Forever In Our Hearts

A few months ago, a guy came closer to me in my life. He did everything I wanted from a man, said all the right things, and did all the right things. Feelings were felt from both of us. All of the sudden, things got completely flipped all the way upside down more than I could ever have believed that could happen and he was out of the picture for good. Bad things were happening back to back, I thought it would never end and was struggling to pull through it all.

One big thing that happened is I became pregnant. I was due in February. I was nervous, scared, and depressed. It was a very hard time in my life at that moment because of everything that was going on in all aspects. Finally after a while things had started settling down. I was beginning to be happy and excited about the pregnancy. Not with who it happened with or how it happened, but because the baby was a blessing. I started having a lot of family support and thinking things were getting better. My sisters helped me so much with picking out the names and helping me get ready for the baby. I had the perfect names picked out that fit the baby so perfectly. My Littles and I were so excited. Things were better and I wasn’t as stressed out as before but was still just a little bit.
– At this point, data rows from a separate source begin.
-- ==== Sys2Proof/Machine/Switches.lean ====
section
/-! DEFINITION. Gang switches and context images (R416 to R426). -/

namespace Sys2Proof.Machine

/-! ## The image (R417, R418) -/

/-- Bytes of the image of a partition. -/
def imageSize (p : Part) : Nat := 0x10000 + 0x200000 * (p.w * p.h * 24)

/-- The columns of a partition, each with the address of its area in an image. -/
def imageCols (p : Part) (base : Nat) : List (Nat × Nat) :=
  p.cols.map fun c => (c, p.imageArea base c)

/-- The raw areas of an image: key of the bytes on the wafer, address in the image, length. -/
def rawAreas (p : Part) (base : Nat) : List (Nat × Nat × Nat) :=
  (imageCols p base).flatMap fun x =>
    ((upFrom 0 8).map fun c => (spadKey (x.1 * 8 + c) 0, x.2 + 0x28000 * c, 0x20000)) ++
      [(accKey x.1 0, x.2 + 0x140000, 0x40000)]

/-- The header and the opaque areas of an image: address and length. -/
def opaqueAreas (p : Part) (base : Nat) : List (Nat × Nat) :=
  (base, 0x10000) :: (imageCols p base).flatMap fun x =>
    ((upFrom 0 8).map fun c => (x.2 + 0x20000 + 0x28000 * c, 0x8000)) ++ [(x.2 + 0x180000, 0x80000)]

/-- Copies n bytes from one key to another, poison marks and all; both are line-aligned. -/
def State.copyRegion (s : State) (src dst n : Nat) : State :=
  let from_ := fun (k : Nat) => decide (src ≤ k) && decide (k < src + n)
  let to_ := fun (k : Nat) => decide (dst ≤ k) && decide (k < dst + n)
  let bytes := s.mem.filter fun e => from_ e.1
  let marks := s.poison.filter fun l => from_ (l * 64)
  { s with
    mem := bytes.foldl (fun m e => m.write e.2 (e.1 - src + dst)) (s.mem.filter fun e => !to_ e.1)
    poison := marks.foldl (fun l x => addKey (x - src / 64 + dst / 64) l) (s.poison.filter fun l => !to_ (l * 64)) }

/-- Byte at an address of the opaque areas of an image: a layout that only this W2 reads, so a free value (log 11). -/
def opaqueByte (draw a : Nat) : Byte := Config.freeByte (draw * 2 ^ 64 + a)

/-- Writes the image (R417, R420). -/
def State.saveImage (s : State) (p : Part) (base draw : Nat) : State :=
  let t := (rawAreas p base).foldl (fun s a => s.copyRegion a.1 a.2.1 a.2.2) s
  (opaqueAreas p base).foldl (fun s a => s.homeWrite none a.1 ((upFrom a.1 a.2).map (opaqueByte draw))) t

/-- The header and the opaque areas hold what the save wrote, which is what their digests tell (R418). -/
def State.intact (s : State) (p : Part) (img : Image) : Bool :=
  (opaqueAreas p img.base).all fun a => (upFrom a.1 a.2).all fun k => s.mem.read k == opaqueByte img.bytes k

/-- Writes the raw areas back (R418, R422). -/
def State.loadImage (s : State) (p : Part) (img : Image) : State :=
  (rawAreas p img.base).foldl (fun s a => s.copyRegion a.2.1 a.1 a.2.2) s

/-! ## Requests (R416) -/

/-- A switch that a port's command started has yet to finish. -/
def State.underWay (s : State) (port : Nat) : Bool :=
  s.parts.any fun e => (e.2.switchReq.bind (·.port)) == some port || (e.2.out.bind (·.back)).join == some port

/-- Takes a command whose answer comes when its last step has finished (R416). -/
def State.request (s : State) (port code : Nat) (f : List Byte → Except Nat State) : Result :=
  if s.takes port code = false ∨ s.underWay port then .next s
  else if (s.port port).cmdOwned = false then .next (s.finish port resNotOwner none)
  else
    match f (s.port port).request with
    | .ok t => .next t
    | .error c => .next (s.finish port c none)

/-- An image base is 2 MiB aligned and the image lies below hbmtop. -/
def State.baseOk (s : State) (p : Part) (base : Nat) : Bool :=
  base % 0x200000 == 0 && base + imageSize p ≤ s.mc.hbmtop

/-- PSWITCH (R416): the switch falls due after the lead. -/
def State.askSwitch (s : State) (port : Nat) (out : Bool) (r : List Byte) : Except Nat State :=
  match s.namedIn r with
  | .error c => .error c
  | .ok (pn, p) =>
    let base := recNat 8 8 r
    if 1 < recNat 1 1 r ∨ s.baseOk p base = false then .error resRange
    else if p.switchReq.isSome then .ok s
    else
      let q : SwitchReq := { out := out, base := base, due := s.time + max 4096 (recNat 0x10 4 r), port := some port }
      .ok (s.modPart pn fun p => { p with switchReq := some q })

/-- PSWITCH_CHECKPOINT: PSWITCH in mode 0, and in a mode that does not exist (R416). -/
def execPswitchCheckpoint (port : BitVec 3) (s : State) : Result :=
  if recNat 1 1 (s.port port.toNat).request = 1 then .next s
  else s.request port.toNat 0x04 fun r => s.askSwitch port.toNat false r

/-- PSWITCH_OUT: PSWITCH in mode 1 (R416). -/
def execPswitchOut (port : BitVec 3) (s : State) : Result :=
  if recNat 1 1 (s.port port.toNat).request ≠ 1 then .next s
  else s.request port.toNat 0x04 fun r => s.askSwitch port.toNat true r

/-- PRESUME (R416): the restore of a partition that is out begins; a slice's checkpoint that is on its way back answers it,
and one that a command waits for comes back first. -/
def execPresume (port : BitVec 3) (s : State) : Result :=
  s.request port.toNat 0x05 fun r =>
    match s.named r with
    | .error c => .error c
    | .ok (pn, p) =>
      match p.out with
      | none => .error resSwState
      | some img =>
        .ok (if img.back.join.isSome then s
          else s.modPart pn fun p => { p with out := some { img with back := some (some port.toNat), byResume := true } })

/-! ## Out (R419, R420) -/

/-- The cores of a partition issue nothing. -/
def State.haltCores (s : State) (pn : Nat) : State :=
  (s.coresIn pn).foldl (fun s c => s.modCore c fun x => { x with issuing := none }) s

/-- Some soft repair runs, which the saving or loading of an image waits for (R444). -/
def State.repairRuns (s : State) : Bool := s.mc.repairing.any fun x => decide (s.time < x.2)

/-- SWITCH_OUT: at Ts the cores have stopped; once the answers that are waited for have come, the NIs keep no leaf of the
context, and the image is written (R409, R419, R420). -/
def execSwitchOut (part : BitVec 4) (s : State) : Result :=
  let pn := part.toNat
  match (s.part? pn).bind fun p => p.nextSwitch.map fun r => (p, r) with
  | none => .next s
  | some (p, r) =>
    let ts := p.switchTime r
    if p.out.isSome ∨ s.time < ts ∨ s.calmPart pn = false ∨ s.partAwaits pn ∨ s.repairRuns then .next s
    else
      let draw := s.fresh
      let save := Config.switchCycles draw % 2 ^ 32
      let t := (({ s with fresh := s.fresh + 1, tlb := s.tlb.filter fun c => c.part != pn }.stopPart pn).haltCores pn).saveImage p r.base draw
      let img : Image := { base := r.base, bytes := draw, ts := ts, save := save, checkpoint := !r.out,
                           byResume := false, back := if r.out then none else some r.port }
      let t := t.modPart pn fun p => { p with out := some img, switchReq := if p.switchReq = some r then none else p.switchReq }
      .next (match r.out, r.port with
        | true, some port => t.finish port 0 (some (bytesOf 8 ts ++ bytesOf 8 0 ++ bytesOf 4 save ++ bytesOf 4 0))
        | _, _ => t)

/-! ## In (R418, R422) -/

/-- The slice in use for a length: never below twice the estimate (R425). -/
def Part.sliceUse (p : Part) (len : Nat) : Nat := max len (2 * fld 0 32 p.saveest)

/-- A slice starts to count: SLICECLAMP where it is lengthened (R425). -/
def Part.startSlice (p : Part) (base len since : Nat) : Part :=
  { p with slice := some { base := base, len := len, since := since, use := p.sliceUse len, pending := none },
           saveest := if len < 2 * fld 0 32 p.saveest then setFlag 63 true p.saveest else p.saveest }

/-- A partition that is back on the wafer, with an estimate: the kept BANKKEY, its cores issuing from Tr on, a switch that
fell due meanwhile due then, and its slice counting again (R69, R419, R422, R425, R426). -/
def Part.cameBack (p : Part) (est tr : Nat) : Part :=
  let q := { p with out := none, bankkey := p.bankkeyKept, saveest := setFld 0 32 est p.saveest, resumeAt := tr,
                    switchReq := p.switchReq.map fun r => { r with due := max r.due tr } }
  match p.slice with
  | some x => q.startSlice x.base x.len tr
  | none => q

/-- The entry's store goes to a scratchpad: to the windows that follow a column's memory (R61). -/
def Entry.inSpad (e : Entry) : Bool := e.cells.any fun c => region c.1 && 0x2000000 ≤ offset c.1 % 2 ^ 26

/-- Entries that stayed in their pans, or waited for a scratchpad's answer, crystallise before any slot issues, view lines
that waited for them go, records move into the rings, and watchdog counts are 0 (R97, R421, R422). -/
def State.wakePart (s : State) (pn : Nat) : State :=
  let ks := (s.slots.filter fun e => s.partNoOf e.1 == pn).map (·.1)
  (ks.foldl (fun s k => ((s.crystWhere k Entry.inSpad).refillAll k).modSlot k fun t => { t with wd := 0 }) s).dropViews pn

/-- Answers the port that waits for a switch. -/
def State.answerSwitch (s : State) (port : Option Nat) (result : Nat) (resp : Option (List Byte)) : State :=
  match port with
  | some p => s.finish p result resp
  | none => s

/-- SWITCH_IN: a checked image is restored and the cores resume at Tr; an altered one leaves the partition out, or
brings a checkpointed one back with no group (R418, R422). -/
def execSwitchIn (part : BitVec 4) (s : State) : Result :=
  let pn := part.toNat
  match (s.part? pn).bind fun p => p.out.bind fun img => img.back.map fun port => (p, img, port) with
  | none => .next s
  | some (p, img, port) =>
    let emptied := { s with tlb := s.tlb.filter fun c => c.part != pn }
    if s.repairRuns then .next s
    else if s.intact p img = false then
      .next (if img.checkpoint then
          ((((emptied.modPart pn fun p => p.cameBack (fld 0 32 p.saveest) s.time).wakePart pn).killAll pn).answerSwitch
            port resBadImage none)
        else (s.modPart pn fun p => { p with out := some { img with back := none } }).answerSwitch port resBadImage none)
    else
      let restore := Config.switchCycles s.fresh % 2 ^ 32
      let tr := max s.time (img.ts + img.save) + restore + 64
      let t := { emptied with fresh := s.fresh + 1 }.loadImage p img
      let t := (t.modPart pn fun p => p.cameBack ((img.save + restore) % 2 ^ 32) tr).wakePart pn
      let resp := if img.checkpoint && !img.byResume then bytesOf 8 img.ts ++ bytesOf 8 tr ++ bytesOf 4 img.save ++ bytesOf 4 restore
                  else bytesOf 8 tr ++ bytesOf 4 restore
      .next (t.answerSwitch port 0 (some resp))

/-! ## Slices (R425) -/

/-- PSLICE (R416, R425). -/
def execPslice (port : BitVec 3) (s : State) : Result :=
  s.command port.toNat 0x06 fun r =>
    match s.namedIn r with
    | .error c => .error c
    | .ok (pn, p) =>
      let len := recNat 0x10 8 r
      if s.baseOk p (recNat 8 8 r) = false then .error resRange
      else if len = 0 then .ok (bytesOf 8 0, s.modPart pn fun p => { p with slice := none })
      else .ok (bytesOf 8 (p.sliceUse len), s.modPart pn fun p => p.startSlice (recNat 8 8 r) len s.time)

/-- SLICE_EXPIRY: the partition has run its slice, and a checkpoint falls due after the lead; a switch that a command asked
for goes its own way (R425). -/
def execSliceExpiry (part : BitVec 4) (s : State) : Result :=
  match (s.part? part.toNat).bind fun p => p.slice.map fun x => (p, x) with
  | none => .next s
  | some (p, x) =>
    if p.out.isSome ∨ x.pending.isSome ∨ s.time < x.since + x.use then .next s
    else .next (s.modPart part.toNat fun p => { p with slice := some { x with pending := some (s.time + 4096) } })

end Sys2Proof.Machine
end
I was excited to be able to have a baby again. I was going to babywear, breastfeed, and do everything else I had never knew about really when my Littles were babies. I was happy to be able to have that bond again since I had never really gotten it with my son when he was a baby due to post partum depression. My Littles were so excited about having a baby brother or sister. They were going to help me out and be such good older siblings. I had the cutest boys and girls clothes that I had bought for the baby. I had bought my first pack of diapers too. I was trying to get a head start on getting everything ready for the baby so I wouldn’t have to struggle like I did with my Littles when they were younger. I was happy, excited, and blessed.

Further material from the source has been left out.